• **REQUIRED WORK**: In the entries below, which lines run from the one containing "theorem test_pcount_ignored : rspWord" to the one containing "theorem test_reserved7 : rspWord"? Copy exactly those lines, ends included, and no others.

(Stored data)
========================================================================

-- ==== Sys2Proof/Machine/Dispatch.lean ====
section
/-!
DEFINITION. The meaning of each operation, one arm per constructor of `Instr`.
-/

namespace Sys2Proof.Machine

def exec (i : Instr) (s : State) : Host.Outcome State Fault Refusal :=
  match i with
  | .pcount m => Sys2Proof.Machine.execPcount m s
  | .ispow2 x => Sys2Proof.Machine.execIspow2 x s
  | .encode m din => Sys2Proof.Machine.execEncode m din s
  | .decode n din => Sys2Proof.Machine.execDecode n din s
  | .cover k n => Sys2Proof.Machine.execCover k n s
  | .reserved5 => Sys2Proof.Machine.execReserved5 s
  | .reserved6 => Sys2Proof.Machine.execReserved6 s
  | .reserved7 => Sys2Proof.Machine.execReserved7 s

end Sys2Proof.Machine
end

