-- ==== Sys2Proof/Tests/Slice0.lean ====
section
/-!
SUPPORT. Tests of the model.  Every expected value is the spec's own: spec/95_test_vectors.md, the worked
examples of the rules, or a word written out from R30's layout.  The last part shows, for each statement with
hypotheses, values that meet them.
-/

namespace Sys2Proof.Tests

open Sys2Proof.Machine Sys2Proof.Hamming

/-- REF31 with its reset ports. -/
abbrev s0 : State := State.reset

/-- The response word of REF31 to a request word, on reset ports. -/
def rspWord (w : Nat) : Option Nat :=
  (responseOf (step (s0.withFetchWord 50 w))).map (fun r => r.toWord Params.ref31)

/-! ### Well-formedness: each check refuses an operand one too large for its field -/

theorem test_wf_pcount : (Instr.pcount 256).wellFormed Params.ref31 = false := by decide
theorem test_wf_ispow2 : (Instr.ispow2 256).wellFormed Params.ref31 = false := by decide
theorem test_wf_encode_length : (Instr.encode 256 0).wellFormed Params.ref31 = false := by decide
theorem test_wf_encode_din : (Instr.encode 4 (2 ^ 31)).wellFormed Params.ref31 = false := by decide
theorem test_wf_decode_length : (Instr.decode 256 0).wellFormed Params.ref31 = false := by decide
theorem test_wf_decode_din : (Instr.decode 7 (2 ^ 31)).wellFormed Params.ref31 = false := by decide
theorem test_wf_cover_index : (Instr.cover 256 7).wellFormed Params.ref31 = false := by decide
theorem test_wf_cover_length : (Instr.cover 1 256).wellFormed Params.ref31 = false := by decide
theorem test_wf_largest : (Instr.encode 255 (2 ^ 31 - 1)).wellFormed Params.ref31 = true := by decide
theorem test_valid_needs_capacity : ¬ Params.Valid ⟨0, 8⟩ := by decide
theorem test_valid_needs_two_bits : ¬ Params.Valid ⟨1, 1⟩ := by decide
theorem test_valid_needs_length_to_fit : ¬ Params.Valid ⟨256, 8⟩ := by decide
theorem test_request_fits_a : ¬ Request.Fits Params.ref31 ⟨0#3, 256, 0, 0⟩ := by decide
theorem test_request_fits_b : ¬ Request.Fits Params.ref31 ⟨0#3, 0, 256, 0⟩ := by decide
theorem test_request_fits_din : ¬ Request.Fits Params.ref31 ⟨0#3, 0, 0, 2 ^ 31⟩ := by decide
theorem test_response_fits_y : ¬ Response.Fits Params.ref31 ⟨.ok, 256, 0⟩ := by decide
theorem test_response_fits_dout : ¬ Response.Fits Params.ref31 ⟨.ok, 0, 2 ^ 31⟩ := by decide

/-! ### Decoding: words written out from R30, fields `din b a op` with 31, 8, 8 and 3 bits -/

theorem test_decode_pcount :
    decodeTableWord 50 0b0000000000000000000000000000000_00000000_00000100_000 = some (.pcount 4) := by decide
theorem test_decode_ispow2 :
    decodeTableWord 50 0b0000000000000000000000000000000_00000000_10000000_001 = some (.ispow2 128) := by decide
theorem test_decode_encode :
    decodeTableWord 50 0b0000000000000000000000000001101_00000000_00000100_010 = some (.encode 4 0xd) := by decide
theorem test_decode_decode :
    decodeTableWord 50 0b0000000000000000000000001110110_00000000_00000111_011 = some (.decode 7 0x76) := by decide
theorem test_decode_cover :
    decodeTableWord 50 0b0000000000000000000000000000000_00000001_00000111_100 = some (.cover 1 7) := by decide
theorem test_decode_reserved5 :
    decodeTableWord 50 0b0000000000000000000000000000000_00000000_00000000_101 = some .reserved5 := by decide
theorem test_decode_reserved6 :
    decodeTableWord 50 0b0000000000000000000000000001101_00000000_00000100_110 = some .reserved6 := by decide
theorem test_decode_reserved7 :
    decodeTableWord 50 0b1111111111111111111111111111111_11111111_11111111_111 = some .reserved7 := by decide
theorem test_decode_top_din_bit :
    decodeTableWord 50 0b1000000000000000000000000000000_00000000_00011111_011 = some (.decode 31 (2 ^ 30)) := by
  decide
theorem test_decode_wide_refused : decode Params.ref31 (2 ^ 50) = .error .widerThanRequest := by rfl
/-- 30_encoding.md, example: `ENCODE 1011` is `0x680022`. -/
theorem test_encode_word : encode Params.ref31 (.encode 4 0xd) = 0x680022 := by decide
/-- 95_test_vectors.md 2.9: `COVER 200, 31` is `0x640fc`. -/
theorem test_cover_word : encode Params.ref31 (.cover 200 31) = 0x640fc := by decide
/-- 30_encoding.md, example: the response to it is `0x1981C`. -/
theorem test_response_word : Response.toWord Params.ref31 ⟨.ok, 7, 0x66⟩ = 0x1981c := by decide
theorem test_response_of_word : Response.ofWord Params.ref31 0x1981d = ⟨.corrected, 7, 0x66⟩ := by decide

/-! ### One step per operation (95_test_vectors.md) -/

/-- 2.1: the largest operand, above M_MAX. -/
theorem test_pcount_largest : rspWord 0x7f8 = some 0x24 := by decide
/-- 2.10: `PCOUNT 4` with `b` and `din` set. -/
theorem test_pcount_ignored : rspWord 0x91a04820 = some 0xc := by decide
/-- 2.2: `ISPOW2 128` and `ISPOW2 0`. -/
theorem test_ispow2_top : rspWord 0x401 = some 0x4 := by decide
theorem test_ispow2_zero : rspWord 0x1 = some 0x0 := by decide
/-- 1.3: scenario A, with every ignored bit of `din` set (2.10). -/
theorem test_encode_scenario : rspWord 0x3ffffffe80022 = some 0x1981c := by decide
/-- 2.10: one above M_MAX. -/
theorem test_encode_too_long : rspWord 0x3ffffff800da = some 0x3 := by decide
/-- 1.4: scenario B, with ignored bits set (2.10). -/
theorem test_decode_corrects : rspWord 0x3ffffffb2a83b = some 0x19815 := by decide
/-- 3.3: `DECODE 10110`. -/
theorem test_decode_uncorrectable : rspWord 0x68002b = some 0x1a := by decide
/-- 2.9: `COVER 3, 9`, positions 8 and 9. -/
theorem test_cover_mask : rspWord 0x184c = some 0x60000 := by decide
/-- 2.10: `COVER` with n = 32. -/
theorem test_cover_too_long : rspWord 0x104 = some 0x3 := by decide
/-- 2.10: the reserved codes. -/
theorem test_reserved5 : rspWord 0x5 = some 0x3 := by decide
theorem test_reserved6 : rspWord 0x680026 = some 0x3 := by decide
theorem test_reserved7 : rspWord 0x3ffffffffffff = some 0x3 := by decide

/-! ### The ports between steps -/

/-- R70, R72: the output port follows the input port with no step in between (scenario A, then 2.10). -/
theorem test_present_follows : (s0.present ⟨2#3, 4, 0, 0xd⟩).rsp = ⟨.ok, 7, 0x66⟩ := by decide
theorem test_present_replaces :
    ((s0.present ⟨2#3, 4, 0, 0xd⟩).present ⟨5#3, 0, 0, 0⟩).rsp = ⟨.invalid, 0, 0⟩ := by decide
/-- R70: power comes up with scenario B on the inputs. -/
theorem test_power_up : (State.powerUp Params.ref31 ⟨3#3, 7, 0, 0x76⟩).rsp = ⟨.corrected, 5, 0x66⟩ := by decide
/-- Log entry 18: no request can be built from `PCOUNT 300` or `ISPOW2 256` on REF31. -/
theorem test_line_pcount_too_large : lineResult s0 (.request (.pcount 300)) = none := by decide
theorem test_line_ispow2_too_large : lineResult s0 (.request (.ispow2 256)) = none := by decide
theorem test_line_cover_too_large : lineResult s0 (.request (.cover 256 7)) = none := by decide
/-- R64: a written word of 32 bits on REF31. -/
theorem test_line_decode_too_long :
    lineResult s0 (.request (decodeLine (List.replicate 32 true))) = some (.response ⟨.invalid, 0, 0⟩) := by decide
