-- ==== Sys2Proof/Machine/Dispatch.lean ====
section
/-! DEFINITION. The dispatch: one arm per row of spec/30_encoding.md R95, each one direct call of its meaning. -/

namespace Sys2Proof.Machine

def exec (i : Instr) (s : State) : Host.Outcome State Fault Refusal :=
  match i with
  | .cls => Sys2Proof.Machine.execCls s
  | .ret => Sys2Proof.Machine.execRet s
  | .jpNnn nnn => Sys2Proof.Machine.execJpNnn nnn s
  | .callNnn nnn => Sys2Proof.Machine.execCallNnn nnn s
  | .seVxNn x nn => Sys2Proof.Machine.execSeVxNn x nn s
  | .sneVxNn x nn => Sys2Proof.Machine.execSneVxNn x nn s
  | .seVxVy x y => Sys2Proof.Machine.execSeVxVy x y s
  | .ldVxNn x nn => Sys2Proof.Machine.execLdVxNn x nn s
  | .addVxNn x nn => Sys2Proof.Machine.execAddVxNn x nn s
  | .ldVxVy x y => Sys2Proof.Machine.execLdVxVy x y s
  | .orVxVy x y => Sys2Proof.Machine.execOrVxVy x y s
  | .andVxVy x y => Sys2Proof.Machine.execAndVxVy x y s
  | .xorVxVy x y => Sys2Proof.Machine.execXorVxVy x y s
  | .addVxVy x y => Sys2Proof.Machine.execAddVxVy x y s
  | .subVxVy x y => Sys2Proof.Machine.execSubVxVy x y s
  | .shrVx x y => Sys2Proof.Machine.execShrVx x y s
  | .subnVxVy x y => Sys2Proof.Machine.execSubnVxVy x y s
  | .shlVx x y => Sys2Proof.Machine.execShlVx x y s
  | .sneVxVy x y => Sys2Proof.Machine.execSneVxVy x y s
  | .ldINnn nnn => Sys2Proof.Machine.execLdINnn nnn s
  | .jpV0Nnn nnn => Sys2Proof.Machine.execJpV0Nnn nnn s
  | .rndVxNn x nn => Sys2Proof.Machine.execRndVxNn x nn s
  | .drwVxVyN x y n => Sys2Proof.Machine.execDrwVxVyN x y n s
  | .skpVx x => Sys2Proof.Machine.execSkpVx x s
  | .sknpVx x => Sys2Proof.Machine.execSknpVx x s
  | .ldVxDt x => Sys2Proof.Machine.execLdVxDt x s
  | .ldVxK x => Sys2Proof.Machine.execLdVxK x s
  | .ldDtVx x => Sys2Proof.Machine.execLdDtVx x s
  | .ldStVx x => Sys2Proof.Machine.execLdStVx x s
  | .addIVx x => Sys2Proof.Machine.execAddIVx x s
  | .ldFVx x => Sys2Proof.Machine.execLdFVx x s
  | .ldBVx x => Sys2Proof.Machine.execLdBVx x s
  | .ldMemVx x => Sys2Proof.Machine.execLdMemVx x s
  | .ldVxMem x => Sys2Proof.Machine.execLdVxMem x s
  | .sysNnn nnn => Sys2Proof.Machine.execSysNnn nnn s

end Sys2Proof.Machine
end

========================================================================

• **EXPECTED ANSWER**:
theorem test_pcount_ignored : rspWord 0x91a04820 = some 0xc := by decide
/-- 2.2: `ISPOW2 128` and `ISPOW2 0`. -/
theorem test_ispow2_top : rspWord 0x401 = some 0x4 := by decide
theorem test_ispow2_zero : rspWord 0x1 = some 0x0 := by decide
/-- 1.3: scenario A, with every ignored bit of `din` set (2.10). -/
theorem test_encode_scenario : rspWord 0x3ffffffe80022 = some 0x1981c := by decide
/-- 2.10: one above M_MAX. -/
theorem test_encode_too_long : rspWord 0x3ffffff800da = some 0x3 := by decide
/-- 1.4: scenario B, with ignored bits set (2.10). -/
theorem test_decode_corrects : rspWord 0x3ffffffb2a83b = some 0x19815 := by decide
/-- 3.3: `DECODE 10110`. -/
theorem test_decode_uncorrectable : rspWord 0x68002b = some 0x1a := by decide
/-- 2.9: `COVER 3, 9`, positions 8 and 9. -/
theorem test_cover_mask : rspWord 0x184c = some 0x60000 := by decide
/-- 2.10: `COVER` with n = 32. -/
theorem test_cover_too_long : rspWord 0x104 = some 0x3 := by decide
/-- 2.10: the reserved codes. -/
theorem test_reserved5 : rspWord 0x5 = some 0x3 := by decide
theorem test_reserved6 : rspWord 0x680026 = some 0x3 := by decide
theorem test_reserved7 : rspWord 0x3ffffffffffff = some 0x3 := by decide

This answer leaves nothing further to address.